I was just reading this post over at the Bitten Blog and it got me thinking that I never did tally up all the canning, freezing, and drying I did this year.

I've given quite a few jars away and we've run through a few as well, but I must have filled close to 100 jars with apricot jam, sour cherry jam, strawberry jam, blueberry marmalade, peach butter, apricot marmalade, stewed tomatoes, chili sauce, sweet tomato chutney, apricot-red pepper chutney, cranberry marmalade, satsuma plum jam, cranberry-orange preserves with cardamom, Asian plum sauce, and cranberry vinegar. I dried blueberries, peaches, cherries, and apricots. And I filled the freezer, too, with bags of blueberries, strawberries, apricots, peaches, cherries, elderberries, cranberries, and roasted tomatoes. And many quarts of slow cooked tomato sauce.
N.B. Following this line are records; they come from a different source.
-- ==== Sys2Proof/Machine/Ops.lean ====
section
/-! DEFINITION. The named operations over memory and registers: BUF bytes and regions (spec/20_memory.md R48 to R51), the
single-field writes of a command, the completion of a command with and without an error (spec/60_exceptions.md R120, R121:
this hardware's exception entry), the acceptance of a command word (spec/30_encoding.md R61) and the two resets
(spec/70_reset_and_hazards.md R134, R135). -/

namespace Sys2Proof.Machine

/-! ### Memory -/

/-- The byte listed at an offset, if one is. -/
def Memory.get? : Memory → Nat → Option Byte
  | [], _ => none
  | (k, b) :: m, a => if a = k then some b else Memory.get? m a

/-- List byte `b` at offset `a`, keeping the offsets strictly rising. -/
def Memory.set : Memory → Nat → Byte → Memory
  | [], a, b => [(a, b)]
  | (k, c) :: m, a, b =>
    if a < k then (a, b) :: (k, c) :: m
    else if a = k then (a, b) :: m
    else (k, c) :: Memory.set m a b

/-- The canonical form: offsets strictly rising, so one entry per offset. No entry equals what an unlisted offset reads as,
because an unlisted offset holds no written value (log 4). -/
def Memory.wf (m : Memory) : Bool := decide (m.Pairwise fun x y => x.1 < y.1)

/-- Every listed offset lies below `n`. -/
def Memory.below (n : Nat) (m : Memory) : Bool := m.all fun c => decide (c.1 < n)

/-- BUF byte `a`: what was last written there, or the free value of the last hardware reset (R40, log 4). -/
def bufByte (b : Buf) (a : Nat) : Byte := (Memory.get? b.cells a).getD (Config.bufPowerUp b.epoch a)

/-- `n` bytes of BUF from `a`. -/
def bufRead (b : Buf) (a n : Nat) : Bytes := (List.range n).map fun i => bufByte b (a + i)

/-- Store one byte. -/
def bufSet (b : Buf) (a : Nat) (v : Byte) : Buf := { b with cells := Memory.set b.cells a v }

/-- Store a byte string from `a` on, byte 0 at the lowest offset (R45). -/
def bufWrite (b : Buf) (a : Nat) : Bytes → Buf
  | [] => b
  | v :: vs => bufWrite (bufSet b a v) (a + 1) vs

/-- `BUF_SIZE` (R36): a power of two from 2^12 to 2^24. -/
def bufSize (s : State) : Nat := 2 ^ (s.bufSel.val + 12)

/-- A region of BUF (00_scope.md R16): offset and length, unbounded integers (R8). -/
structure Region where
  addr : Nat
  len : Nat
  deriving DecidableEq, Repr

/-- `in_range(a, n)` (20_memory.md R49, 40_checksum.md R78): `a + n <= BUF_SIZE` without wrap-around. -/
abbrev InRange (s : State) (r : Region) : Prop := r.addr + r.len ≤ bufSize s

/-- `partial_overlap(r1, r2)` (20_memory.md R50, 40_checksum.md R78). -/
abbrev PartialOverlap (r1 r2 : Region) : Prop :=
  0 < r1.len ∧ 0 < r2.len ∧ r1.addr < r2.addr + r2.len ∧ r2.addr < r1.addr + r1.len ∧ r1.addr ≠ r2.addr

/-- An offset of a region. -/
abbrev Region.has (r : Region) (a : Nat) : Prop := r.addr ≤ a ∧ a < r.addr + r.len

/-- `MemRead(a, n)` (00_scope.md R12): the command's read, from the snapshot (10_state.md R19). -/
def memRead (s : State) (r : Region) : Bytes := bufRead s.snap.buf r.addr r.len

/-- `MemWrite(a, n, v)` with `n = len(v)` (00_scope.md R12): the command's write, to the live BUF. -/
def State.memWrite (s : State) (a : Nat) (v : Bytes) : State := { s with buf := bufWrite s.buf a v }

/-- The bytes `unspecified` stands for at event `k` (00_scope.md R13, log 5). -/
def unspecifiedBytes (k n : Nat) : Bytes := (List.range n).map fun i => Config.unspecifiedByte k i

/-- `MemWrite(a, n, unspecified)` (43_container.md R100; 70 R135): fresh free values, one event. -/
def State.memForget (s : State) (r : Region) : State :=
  { s with
    buf := bufWrite s.buf r.addr (unspecifiedBytes s.unspecCount r.len)
    unspecCount := s.unspecCount + 1 }

/-! ### The registers a command writes (30_encoding.md R60) -/

/-- `x[CRC_VALUE] <- v`. -/
def State.setCrc (s : State) (v : Word) : State := { s with regs := { s.regs with crcValue := v } }

/-- `x[DST_LEN] <- n`. -/
def State.setDstLen (s : State) (n : Nat) : State := { s with dstLen := BitVec.ofNat 32 n }

/-- `if mismatch: STATUS.CHK_WARN <- 1`. -/
def State.warnIf (s : State) (mismatch : Bool) : State := { s with chkWarn := s.chkWarn || mismatch }

/-- Write the key file (10_state.md R31). -/
def State.setKey (s : State) (k : Vector Word 8) : State := { s with regs := { s.regs with key := k } }

/-- Write the IV file (10_state.md R32). -/
def State.setIv (s : State) (v : Vector Word 4) : State := { s with regs := { s.regs with iv := v } }

/-- `draw16()` has been taken (00_scope.md R13): the next draw is another one. -/
def State.drawTaken (s : State) : State := { s with ivDraws := s.ivDraws + 1 }

/-- The value of the next `draw16()` (00_scope.md R13). -/
def nextDraw (s : State) : Bytes := bytesOf128 (Config.draw16 s.ivDraws)

/-! ### Completion: the one way a command ends (60_exceptions.md R120) -/

/-- The last step of every command: ENG <- IDLE, STATUS.BUSY <- 0, STATUS.DONE <- 1, with the error code given. -/
def State.complete (s : State) (e : ErrCode) : State := { s with errCode := e, eng := .idle, done := true }

/-- `finish()` (R120): the command ends with no error. -/
def finish (s : State) : State := s.complete .none

/-- `raise E` (R120, R121): the command ends at once with ERRCODE = `E` and DST_LEN = 0; the writes before it stay. -/
def raise (e : ErrCode) (s : State) : State := (s.setDstLen 0).complete e

/-! ### Acceptance and reset -/

/-- The snapshot a command would be given now (10_state.md R19). -/
def takeSnapshot (s : State) : Snapshot := ⟨s.regs, s.buf⟩

/-- Acceptance of word `v` (30_encoding.md R61). OVERRUN and ACCESS_ERR are unchanged. -/
def State.accept (s : State) (v : Word) : State :=
  { s with
    cmd := v
    cmdl := v
    done := false
    chkWarn := false
    errCode := .none
    dstLen := 0
    snap := takeSnapshot s
    eng := .busy }

/-- Every register at its reset value and ENG = IDLE (10_state.md R21; 70 R136); BUF, the port and the model's own fields kept. -/
def State.resetRegisters (s : State) : State :=
  { State.reset with
    bufSel := s.bufSel
    buf := s.buf
    inReset := s.inReset
    resp := s.resp
    inputs := s.inputs
    ivDraws := s.ivDraws
    unspecCount := s.unspecCount }

/-- Hardware reset, `rst_n` asserted (70 R134): the running command is abandoned, every register takes its reset value and every
BUF byte becomes `unspecified`: a new set of free values. -/
def hardReset (s : State) : State :=
  { s.resetRegisters with
    buf := ⟨[], s.buf.epoch + 1⟩
    inReset := true
    resp := .none }

end Sys2Proof.Machine
end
I've used my old copy of the Rodale book Stocking Up for years but this summer I got a couple of new additions to my bookshelf. The Complete Book of Small Batch Preserving by Ellie Topp has a wonderful variety of recipes and the small batch aspect takes some of the stress and frenzy out of preserving. Not the book for a tomato avalanche, but nice for variety. Some of my favorites from this book were red pepper and apricot chutney, blueberry marmalade, Asian plum sauce, and a super fresh tasting, barely cooked strawberry jam.

I also got my hands on Fancy Pantry by Helen Witty. I can't tell you how many times I've come across references to this book over the years, but it went out of print long ago and the library doesn't even have it. Every time I looked it up I found copies for $50 and more so I figured I'd never see it. When I shared my despair over this with my friend Chris, she found me a battered but completely serviceable (and affordable) copy on that very day. I love this book. I think there's something about that classic 1980's page layout from Workman Publishing which really works for me, possibly because that's when I started looking at cookbooks seriously. It's a fun book, loaded with tasty things like candied cranberries, peach preserves with brown sugar and rum, and other delicacies. Like the best cookbooks, it's as much fun to read as to cook from. If you come across a copy of this while out and about, snap it up as it's a keeper!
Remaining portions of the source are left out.